Bon, ensuite, une fois qu'on a dit ça, il y a des premiers tarifs qui ont été mis, lato sensu, pas que sur les Européens, sur l'aluminium et l'acier. S'ils sont confirmés, les Européens répondront. Et donc, il y aura des tarifs réciproques, parce qu'il faut qu'on se protège et qu'on se défende. Et si, début avril, comme cela a été annoncé, des tarifs étaient mis sur les produits européens, à cette hauteur-là, les Européens auront à répondre, parce que nous n'avons pas à répondre…nous n'avons pas, en quelque sorte, à être faibles face à ces mesures. Et donc ce qu'il faut réussir à faire dans les prochaines semaines, c'est convaincre que ce n'est pas une bonne décision de manière générale pour nos intérêts géopolitiques partagés entre les États-Unis d'Amérique et les Européens, et que ce serait mauvais pour tout le monde. Mais si ça advenait, alors nous devrons répondre et nous l'assumerons. Plus largement, je me garderai d'avoir les grandes formules, je pense qu'il y a une incertitude.
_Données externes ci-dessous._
theorem runPart_setIsr (p : PollPart) (k : IsrStage) (s : State) :
    (runPart p s).setIsr k = runPart p (s.setIsr k) := by
  cases p with
  | encDrain e => cases e <;> rfl
  | wireTempo d => rfl
  | encBtn e l => cases e <;> rfl
  | tick n => exact tick_setIsr n k s

theorem runPart_outsidePush (p : PollPart) : OutsidePush (runPart p) where
  cfg s := (runPart_frame p s).cfg
  rb s := (runPart_frame p s).rb
  isr s := (runPart_frame p s).isr
  setRb s r := runPart_setRb p r s
  setIsr s k := runPart_setIsr p k s

/-- Settles O20: a push reads and writes the configuration, the ring and `ISR.stage` only, and no component reads or
writes the last two or writes the first. -/
theorem pushCommutesWithPollParts : Obligations.PushCommutesWithPollParts := by
  unfold Obligations.PushCommutesWithPollParts
  exact fun part v s => execRbPush_carries (runPart_outsidePush part) v s

/-! ### POLL is its drain, then its components -/

/-- Two sequences that go on alike from where the first part ends are the same. -/
theorem andThen_congr {o : Result} {f k : State → Result} (h : ∀ t, o = .next t → f t = k t) :
    andThen o f = andThen o k := by
  cases o with
  | next t => exact h t rfl
  | fault r => rfl
  | refused r => rfl

theorem drainRing_pollIdle {s t : State} (hs : s.pollIdle) (h : drainRing s = .next t) : t.pollIdle := by
  obtain ⟨hframe, hdrain⟩ := finishDrain_frame h
  exact ⟨hdrain, hframe.pollRest.trans hs.2⟩

/-- After RB.DRAIN, POLL is between operations (R38). -/
theorem execRbDrain_pollIdle {s t : State} (h : exec .rbDrain s = .next t) : t.pollIdle := by
  obtain ⟨u, hu, ht⟩ := onPoll_eq_next h
  exact drainRing_pollIdle (finishPoll_frame hu).2 ht

theorem setPollRest_outsideDrain (ps : List PollPart) : OutsideDrain (State.setPollRest · ps) where
  cfg _ := rfl
  readIdx _ := rfl
  drain _ := rfl
  enc s e := State.setPollRest_enc s ps e
  setEnc s e x := by cases e <;> rfl
  setDrain _ _ := rfl
  popSlot _ _ := rfl

/-- The drain of a POLL is RB.DRAIN: it does not read what comes after it. -/
theorem finishDrain_startPoll (n : Nat) (b0 b1 : Bool) (s : State) :
    finishDrain (2 * s.cfg.cap) (startPoll n b0 b1 s) =
      andThen (drainRing s) fun t => .next (t.setPollRest (pollParts n b0 b1)) :=
  finishDrain_carries (setPollRest_outsideDrain (pollParts n b0 b1)) (P := fun _ => True) (fun _ _ _ _ => trivial)
    (fun _ _ _ _ => rfl) (2 * s.cfg.cap) (s := drainC0 s) trivial

/-- With nothing left over, the components still to perform after a drain are those the POLL has put there. -/
theorem finishRest_setPollRest {s : State} (h : s.pollRest = []) (ps : List PollPart) :
    finishRest (s.setPollRest ps) = finishParts ps s := by
  have hself : (s.setPollRest ps).setPollRest [] = s := by rw [← h]; rfl
  rw [finishRest, hself, State.setPollRest_pollRest]

theorem finishPoll_startPoll (n : Nat) (b0 b1 : Bool) {s : State} (hs : s.pollIdle) :
    finishPoll (startPoll n b0 b1 s) = andThen (drainRing s) fun t => .next (finishParts (pollParts n b0 b1) t) := by
  calc finishPoll (startPoll n b0 b1 s)
    _ = andThen (finishDrain (2 * s.cfg.cap) (startPoll n b0 b1 s)) fun t => .next (finishRest t) := rfl
    _ = andThen (drainRing s) fun t => .next (finishRest (t.setPollRest (pollParts n b0 b1))) := by
      rw [finishDrain_startPoll, andThen_assoc]; rfl
    _ = andThen (drainRing s) fun t => .next (finishParts (pollParts n b0 b1) t) :=
      andThen_congr fun t ht => by rw [finishRest_setPollRest (drainRing_pollIdle hs ht).2]
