-- ==== Sys2Proof/Decode.lean ====
section
/-! DEFINITION. From bits to operations and bundles (R21 to R34), the refusals by name, and the encoder beside it. -/

namespace Sys2Proof

/-- Why a slot word is no operation (R27). -/
inductive Reject where
  /-- The opcode is unassigned in its class. -/
  | unassigned (op : Nat)
  /-- An A0-only opcode in A1, or an LD-only opcode in LS. -/
  | wrongSlot (op : Nat)
  /-- A bit is 1 in a field that the instruction does not use. -/
  | unusedField (mnemonic : String)
  /-- A field holds a value that the instruction's entry does not allow. -/
  | badValue
  deriving DecidableEq, Repr

/-- The six opcode tables of R34. -/
inductive SlotUnit where
  | arith | access | vector | matrix | engine | control
  deriving DecidableEq, Repr

/-- The opcode table of a slot class. -/
def SlotClass.unit : SlotClass → SlotUnit
  | .a0 => .arith | .a1 => .arith | .ld => .access | .ls => .access
  | .vx => .vector | .mx => .matrix | .ec => .engine | .br => .control

/-- The bits of a slot below its opcode (R31, R33). -/
def SlotUnit.low : SlotUnit → Nat
  | .matrix => 58 | .engine => 58 | .arith => 26 | .access => 26 | .vector => 26 | .control => 26

/-- Lays fields (width, value) one above the other, the first lowest; an unused field (no value) is zero (R27). -/
def pack : List (Nat × Option Nat) → Nat
  | [] => 0
  | (w, v) :: fs => v.getD 0 % 2 ^ w + 2 ^ w * pack fs

/-- Cuts a number into fields of the given widths, the first lowest. -/
def unpack : List Nat → Nat → List Nat
  | [], _ => []
  | w :: ws, n => n % 2 ^ w :: unpack ws (n / 2 ^ w)

/-- The opcodes of the arith slots (R34) with their field layouts; a bit of an unused field that is 1 refuses the word (R27). -/
def decodeArith (w : Nat) : Except Reject Instr :=
  match w / 2 ^ 26 with
  | 0x00 =>
    match unpack [8, 5, 5, 5, 3] w with
    | [0, b, a, d, sp] => .ok (.add (.ofNat 3 sp) (.ofNat 5 d) (.ofNat 5 a) (.ofNat 5 b))
    | _ => .error (.unusedField "ADD")
  | 0x01 =>
    match unpack [8, 5, 5, 5, 3] w with
    | [0, b, a, d, sp] => .ok (.sub (.ofNat 3 sp) (.ofNat 5 d) (.ofNat 5 a) (.ofNat 5 b))
    | _ => .error (.unusedField "SUB")
  | 0x02 =>
    match unpack [8, 5, 5, 5, 3] w with
    | [0, b, a, d, sp] => .ok (.and (.ofNat 3 sp) (.ofNat 5 d) (.ofNat 5 a) (.ofNat 5 b))
    | _ => .error (.unusedField "AND")
  | 0x03 =>
    match unpack [8, 5, 5, 5, 3] w with
    | [0, b, a, d, sp] => .ok (.or (.ofNat 3 sp) (.ofNat 5 d) (.ofNat 5 a) (.ofNat 5 b))
    | _ => .error (.unusedField "OR")
  | 0x04 =>
    match unpack [8, 5, 5, 5, 3] w with
    | [0, b, a, d, sp] => .ok (.xor (.ofNat 3 sp) (.ofNat 5 d) (.ofNat 5 a) (.ofNat 5 b))
    | _ => .error (.unusedField "XOR")
  | 0x05 =>
    match unpack [8, 5, 5, 5, 3] w with
    | [0, b, a, d, sp] => .ok (.andn (.ofNat 3 sp) (.ofNat 5 d) (.ofNat 5 a) (.ofNat 5 b))
    | _ => .error (.unusedField "ANDN")
  | 0x06 =>
    match unpack [8, 5, 5, 5, 3] w with
    | [0, b, a, d, sp] => .ok (.shl (.ofNat 3 sp) (.ofNat 5 d) (.ofNat 5 a) (.ofNat 5 b))
    | _ => .error (.unusedField "SHL")
  | 0x07 =>
    match unpack [8, 5, 5, 5, 3] w with
    | [0, b, a, d, sp] => .ok (.shr (.ofNat 3 sp) (.ofNat 5 d) (.ofNat 5 a) (.ofNat 5 b))
    | _ => .error (.unusedField "SHR")
  | 0x08 =>
    match unpack [8, 5, 5, 5, 3] w with
    | [0, b, a, d, sp] => .ok (.sar (.ofNat 3 sp) (.ofNat 5 d) (.ofNat 5 a) (.ofNat 5 b))
    | _ => .error (.unusedField "SAR")
  | 0x09 =>
    match unpack [8, 5, 5, 5, 3] w with
    | [0, b, a, d, sp] => .ok (.rol (.ofNat 3 sp) (.ofNat 5 d) (.ofNat 5 a) (.ofNat 5 b))
    | _ => .error (.unusedField "ROL")
  | 0x0A =>
    match unpack [8, 5, 5, 5, 3] w with
    | [0, b, a, d, sp] => .ok (.min (.ofNat 3 sp) (.ofNat 5 d) (.ofNat 5 a) (.ofNat 5 b))
    | _ => .error (.unusedField "MIN")
  | 0x0B =>
    match unpack [8, 5, 5, 5, 3] w with
    | [0, b, a, d, sp] => .ok (.max (.ofNat 3 sp) (.ofNat 5 d) (.ofNat 5 a) (.ofNat 5 b))
    | _ => .error (.unusedField "MAX")
  | 0x0C =>
    match unpack [8, 5, 5, 5, 3] w with
    | [0, b, a, d, sp] => .ok (.minn (.ofNat 3 sp) (.ofNat 5 d) (.ofNat 5 a) (.ofNat 5 b))
    | _ => .error (.unusedField "MINN")
  | 0x0D =>
    match unpack [8, 5, 5, 5, 3] w with
    | [0, b, a, d, sp] => .ok (.maxn (.ofNat 3 sp) (.ofNat 5 d) (.ofNat 5 a) (.ofNat 5 b))
    | _ => .error (.unusedField "MAXN")
  | 0x0E =>
    match unpack [8, 5, 5, 5, 3] w with
    | [0, b, a, d, sp] => .ok (.seq (.ofNat 3 sp) (.ofNat 5 d) (.ofNat 5 a) (.ofNat 5 b))
    | _ => .error (.unusedField "SEQ")
  | 0x0F =>
    match unpack [8, 5, 5, 5, 3] w with
    | [0, b, a, d, sp] => .ok (.slt (.ofNat 3 sp) (.ofNat 5 d) (.ofNat 5 a) (.ofNat 5 b))
    | _ => .error (.unusedField "SLT")
  | 0x10 =>
    match unpack [8, 5, 5, 5, 3] w with
    | [0, b, a, d, sp] => .ok (.sltn (.ofNat 3 sp) (.ofNat 5 d) (.ofNat 5 a) (.ofNat 5 b))
    | _ => .error (.unusedField "SLTN")
  | 0x11 =>
    match unpack [5, 3, 5, 5, 5, 3] w with
    | [c, 0, b, a, d, sp] => .ok (.sel (.ofNat 3 sp) (.ofNat 5 d) (.ofNat 5 a) (.ofNat 5 b) (.ofNat 5 c))
    | _ => .error (.unusedField "SEL")
  | 0x12 =>
    match unpack [2, 6, 5, 5, 5, 3] w with
    | [w, 0, 0, a, d, sp] => .ok (.clz (.ofNat 3 sp) (.ofNat 5 d) (.ofNat 5 a) (.ofNat 2 w))
    | _ => .error (.unusedField "CLZ")
  | 0x13 =>
    match unpack [2, 6, 5, 5, 5, 3] w with
    | [w, 0, 0, a, d, sp] => .ok (.popc (.ofNat 3 sp) (.ofNat 5 d) (.ofNat 5 a) (.ofNat 2 w))
    | _ => .error (.unusedField "POPC")
  | 0x14 =>
    match unpack [4, 4, 5, 5, 5, 3] w with
    | [sh, 0, b, a, d, sp] => .ok (.addsh (.ofNat 3 sp) (.ofNat 5 d) (.ofNat 5 a) (.ofNat 5 b) (.ofNat 4 sh))
    | _ => .error (.unusedField "ADDSH")
  | 0x15 =>
    match unpack [8, 5, 5, 5, 3] w with
    | [0, b, a, d, sp] => .ok (.addw (.ofNat 3 sp) (.ofNat 5 d) (.ofNat 5 a) (.ofNat 5 b))
    | _ => .error (.unusedField "ADDW")
  | 0x16 =>
    match unpack [6, 6, 1, 5, 5, 3] w with
    | [pos, len, sg, a, d, sp] => .ok (.bext (.ofNat 3 sp) (.ofNat 5 d) (.ofNat 5 a) (.ofNat 1 sg) (.ofNat 6 len) (.ofNat 6 pos))
    | _ => .error (.unusedField "BEXT")
  | 0x17 =>
    match unpack [6, 6, 1, 5, 5, 3] w with
    | [pos, len, 0, a, d, sp] => .ok (.bins (.ofNat 3 sp) (.ofNat 5 d) (.ofNat 5 a) (.ofNat 6 len) (.ofNat 6 pos))
    | _ => .error (.unusedField "BINS")
  | 0x18 =>
    match unpack [8, 5, 5, 5, 3] w with
    | [0, b, a, d, sp] => .ok (.mul (.ofNat 3 sp) (.ofNat 5 d) (.ofNat 5 a) (.ofNat 5 b))
    | _ => .error (.unusedField "MUL")
  | 0x19 =>
    match unpack [8, 5, 5, 5, 3] w with
    | [0, b, a, d, sp] => .ok (.mulh (.ofNat 3 sp) (.ofNat 5 d) (.ofNat 5 a) (.ofNat 5 b))
    | _ => .error (.unusedField "MULH")
  | 0x1A =>
    match unpack [8, 5, 5, 5, 3] w with
    | [0, b, a, d, sp] => .ok (.mulhn (.ofNat 3 sp) (.ofNat 5 d) (.ofNat 5 a) (.ofNat 5 b))
    | _ => .error (.unusedField "MULHN")
  | 0x1B =>
    match unpack [8, 5, 5, 5, 3] w with
    | [0, b, a, d, sp] => .ok (.div (.ofNat 3 sp) (.ofNat 5 d) (.ofNat 5 a) (.ofNat 5 b))
    | _ => .error (.unusedField "DIV")
  | 0x1C =>
    match unpack [8, 5, 5, 5, 3] w with
    | [0, b, a, d, sp] => .ok (.divn (.ofNat 3 sp) (.ofNat 5 d) (.ofNat 5 a) (.ofNat 5 b))
    | _ => .error (.unusedField "DIVN")
  | 0x1D =>
    match unpack [8, 5, 5, 5, 3] w with
    | [0, b, a, d, sp] => .ok (.rem (.ofNat 3 sp) (.ofNat 5 d) (.ofNat 5 a) (.ofNat 5 b))
    | _ => .error (.unusedField "REM")
  | 0x1E =>
    match unpack [8, 5, 5, 5, 3] w with
    | [0, b, a, d, sp] => .ok (.remn (.ofNat 3 sp) (.ofNat 5 d) (.ofNat 5 a) (.ofNat 5 b))
    | _ => .error (.unusedField "REMN")
  | 0x20 =>
    match unpack [13, 5, 5, 3] w with
    | [imm, a, d, sp] => .ok (.addi (.ofNat 3 sp) (.ofNat 5 d) (.ofNat 5 a) (.ofNat 13 imm))
    | _ => .error (.unusedField "ADDI")
  | 0x21 =>
    match unpack [13, 5, 5, 3] w with
    | [imm, a, d, sp] => .ok (.andi (.ofNat 3 sp) (.ofNat 5 d) (.ofNat 5 a) (.ofNat 13 imm))
    | _ => .error (.unusedField "ANDI")
  | 0x22 =>
    match unpack [13, 5, 5, 3] w with
    | [imm, a, d, sp] => .ok (.ori (.ofNat 3 sp) (.ofNat 5 d) (.ofNat 5 a) (.ofNat 13 imm))
    | _ => .error (.unusedField "ORI")
  | 0x23 =>
    match unpack [13, 5, 5, 3] w with
    | [imm, a, d, sp] => .ok (.xori (.ofNat 3 sp) (.ofNat 5 d) (.ofNat 5 a) (.ofNat 13 imm))
    | _ => .error (.unusedField "XORI")
  | 0x24 =>
    match unpack [6, 7, 5, 5, 3] w with
    | [n, 0, a, d, sp] => .ok (.shli (.ofNat 3 sp) (.ofNat 5 d) (.ofNat 5 a) (.ofNat 6 n))
    | _ => .error (.unusedField "SHLI")
  | 0x25 =>
    match unpack [6, 7, 5, 5, 3] w with
    | [n, 0, a, d, sp] => .ok (.shri (.ofNat 3 sp) (.ofNat 5 d) (.ofNat 5 a) (.ofNat 6 n))
    | _ => .error (.unusedField "SHRI")
  | 0x26 =>
    match unpack [6, 7, 5, 5, 3] w with
    | [n, 0, a, d, sp] => .ok (.sari (.ofNat 3 sp) (.ofNat 5 d) (.ofNat 5 a) (.ofNat 6 n))
    | _ => .error (.unusedField "SARI")
  | 0x27 =>
    match unpack [13, 5, 5, 3] w with
    | [imm, a, d, sp] => .ok (.slti (.ofNat 3 sp) (.ofNat 5 d) (.ofNat 5 a) (.ofNat 13 imm))
    | _ => .error (.unusedField "SLTI")
  | 0x28 =>
    match unpack [13, 5, 5, 3] w with
    | [imm, a, d, sp] => .ok (.sltni (.ofNat 3 sp) (.ofNat 5 d) (.ofNat 5 a) (.ofNat 13 imm))
    | _ => .error (.unusedField "SLTNI")
  | 0x29 =>
    match unpack [13, 5, 5, 3] w with
    | [imm, a, d, sp] => .ok (.seqi (.ofNat 3 sp) (.ofNat 5 d) (.ofNat 5 a) (.ofNat 13 imm))
    | _ => .error (.unusedField "SEQI")
  | 0x2A =>
    match unpack [18, 5, 3] w with
    | [imm, d, sp] => .ok (.movl (.ofNat 3 sp) (.ofNat 5 d) (.ofNat 18 imm))
    | _ => .error (.unusedField "MOVL")
  | 0x2B =>
    match unpack [18, 5, 3] w with
    | [imm, d, sp] => .ok (.cati (.ofNat 3 sp) (.ofNat 5 d) (.ofNat 18 imm))
    | _ => .error (.unusedField "CATI")
  | op => .error (.unassigned op)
Mais j'ai plusieurs fois dit, et ça n'a pas commencé il y a quelques semaines, il y a beaucoup de naïveté ou de réveil tardif chez beaucoup de gens qui s'expriment si durement, mais les Européens laissés seuls en Syrie, le retrait unilatéral de l'Afghanistan, toutes les décisions des 10, 15 dernières années, c'était déjà le fait que l'Europe n'était plus au cœur de la pensée géostratégique et géopolitique américaine. Je crois qu'il faut être lucide là-dessus. Et je le plaide depuis plusieurs années. C'est pour ça que vous m'entendez depuis 7 ans parler de souveraineté européenne et d'autonomie stratégique européenne. Beaucoup de collègues s'y sont remis et nous ont rejoints, en particulier après le début de 2022. Mais il y avait toujours cet espoir qu'au fond... Il y a toujours cet espoir : « ça passera ». C'est stratégique, c'est profond, c'est bipartisan.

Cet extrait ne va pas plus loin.